Transferring to the trellis body that varieties the nexus of the bike, David explains that the objective right here was to optimize measurement and weight. “We needed to create a chassis that was a lot narrower and lighter than the unique Honda body, together with a a lot narrower gasoline tank within the space between the legs. Basically, our thought was that after you’re on the bike, it ought to really feel like a 600 relatively than a 1000.”
Hiding below the swathes of carbon fiber is a gasoline ‘bladder,’ constructed for this mission out of composite supplies by Pyrotect within the US. It’s the identical sort of system that’s utilized in race vehicles, able to withstanding large impacts and fires. The tank covers, airbox, intakes, and fenders had been all 3D printed by Optimus3D in Spain, after which lined in carbon fiber so as to add structural power.
There’s no subframe as such—as an alternative, the carbon fiber tail part helps itself. It additionally weighs a paltry 800 grams, which is spectacular sufficient to forgive the minimal seat padding.

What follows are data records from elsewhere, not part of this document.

-- ==== Sys2Proof/Machine/Bitstream.lean ====
section
/-! DEFINITION. The syntax of an H.265 access unit that the rules of 09_video_decoding.md read (R298 to R301, R306, R324): NAL
units in the Annex B format, parameter sets, the head of a slice segment and the decoded picture hash. The syntax itself is
that of ITU-T H.265 and PRESUMED from it (log 59). -/

namespace Sys2Proof.Machine

/-! ### NAL units (R298, R301, R306) -/

/-- A NAL unit of an entry: the offset of its first byte and its bytes. -/
structure Nal where
  first : Nat
  bytes : Bytes
  deriving DecidableEq, Repr

/-- A NAL unit from its bytes in reverse order; the zero bytes that trail it belong to the byte stream. -/
def nalOf (first : Nat) (rev : Bytes) : List Nal :=
  let b := (rev.dropWhile (· = 0)).reverse
  if b.length < 2 then [] else [{ first, bytes := b }]

/-- The NAL units of a byte stream: each follows a start code 00 00 01; `cur` is the one in progress, in reverse order. -/
def splitNals : Nat → Option (Nat × Bytes) → Bytes → List Nal
  | o, cur, a :: b :: c :: r =>
    if a = 0 && b = 0 && c = 1 then (cur.elim [] fun x => nalOf x.1 x.2) ++ splitNals (o + 3) (some (o + 3, [])) r
    else splitNals (o + 1) (cur.map fun x => (x.1, a :: x.2)) (b :: c :: r)
  | _, cur, r => cur.elim [] fun x => nalOf x.1 (r.reverse ++ x.2)

/-- nal_unit_type. -/
def Nal.type (x : Nal) : Nat := u8 x.bytes 0 / 2 % 64
/-- nuh_layer_id. -/
def Nal.layer (x : Nal) : Nat := u8 x.bytes 0 % 2 * 32 + u8 x.bytes 1 / 8
/-- A coded slice segment. -/
def Nal.isSlice (x : Nal) : Bool := x.type ≤ 9 || (16 ≤ x.type && x.type ≤ 21)
/-- first_slice_segment_in_pic_flag. -/
def Nal.isFirst (x : Nal) : Bool := bit (u8 x.bytes 2) 7

/-- After the last slice segment of a picture the next access unit begins with one of these (clause 7.4.2.4.4). -/
def Nal.startsUnit (x : Nal) : Bool :=
  (x.isSlice && x.isFirst) || (32 ≤ x.type && x.type ≤ 35) || x.type = 39 || (41 ≤ x.type && x.type ≤ 44) ||
    (48 ≤ x.type && x.type ≤ 55)

/-- The NAL units of the first access unit, and whether more follow (R306). -/
def firstUnit : Bool → List Nal → List Nal × Bool
  | _, [] => ([], false)
  | seen, x :: r =>
    if seen && x.startsUnit then ([], true)
    else
      let y := firstUnit (seen || x.isSlice) r
      (x :: y.1, y.2)

/-- The payload without the emulation prevention bytes; `z` counts the zero bytes before. -/
def rbsp : Nat → Bytes → Bytes
  | _, [] => []
  | z, b :: r => if 2 ≤ z && b = 3 then rbsp 0 r else b :: rbsp (if b = 0 then z + 1 else 0) r

/-- The bits of the first `n` payload bytes, the most significant first. -/
def Nal.bits (x : Nal) (n : Nat) : List Bool :=
  (rbsp 0 ((x.bytes.drop 2).take n)).flatMap fun b => (List.range 8).map fun k => bit b.toNat (7 - k)

/-! ### Reading syntax elements -/

/-- A reader of bits; it fails at the end of the NAL unit or on a value outside its range. -/
abbrev Rd := StateT (List Bool) Option

/-- u(n). -/
def rdU : Nat → Rd Nat
  | 0 => pure 0
  | n + 1 => fun bs => match bs with
    | [] => none
    | b :: r => match rdU n r with
      | none => none
      | some (v, r') => some ((if b then 2 ^ n else 0) + v, r')

/-- Zero bits before the first one bit. -/
def rdZeros : Nat → List Bool → Option (Nat × List Bool)
  | _, [] => none
  | _, true :: r => some (0, r)
  | 0, _ => none
  | n + 1, false :: r => (rdZeros n r).map fun x => (x.1 + 1, x.2)

/-- ue(v). -/
def rdUe : Rd Nat := do
  let z ← rdZeros 32
  let v ← rdU z
  pure (2 ^ z - 1 + v)

/-- se(v). -/
def rdSe : Rd Int := do
  let v ← rdUe
  pure (if v % 2 = 1 then ((v + 1) / 2 : Nat) else -((v / 2 : Nat) : Int))

/-- A flag. -/
def rdFlag : Rd Bool := do
  let v ← rdU 1
  pure (v = 1)

/-- A value within its range. -/
def rdMax (most v : Nat) : Rd Unit := fun bs => if v ≤ most then some ((), bs) else none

On the reverse finish of the bike, a small windshield is held in place by a 3D-printed titanium bracket. It has an natural look that appears at odds with the remainder of the construct, however that’s completely deliberate. Bottpower designed it digitally utilizing topology optimization—a mathematical methodology that optimizes the distribution of fabric, primarily based on components like house and the way a lot load the half must maintain.
A ton of labor additionally went into the bits you can’t see. The bike options an all-new electrical system, full with an information acquisition setup. A small Lithium-ion battery sits on the facet of the bike, positioned proper subsequent to the starter motor to eradicate the necessity for any superfluous wiring.
The custom-made housing that comprises it additionally hosts the ignition and begin buttons, and the fuses. With no different switches required, the cockpit wears little greater than a set of clip-ons, the brake and clutch levers, and an analog tachometer. Rounding out the checklist are a pair of custom-made shocks from TFX Suspension in The Netherlands, and an Akrapovič muffler to enhance the Fireblade’s titanium exhaust headers.
Appropriately dubbed ‘Morlaco’ (translated as ‘giant combating bull’), Bottpower’s Honda-powered superbike is as intoxicating as it’s audacious. When you agree, you’ll be glad to know that plans are already underway to construct a worthy successor.
“We’re initiating a small testing program,” David explains, “to work on growing and fine-tuning the entrance finish and to assemble data for growing the following model, which we need to construct with a contemporary engine. It is going to be attention-grabbing to use all of the expertise we’ve gained over these 20 years and see the variations between this bike and the following one, which we hope to finish in two years and never twenty!”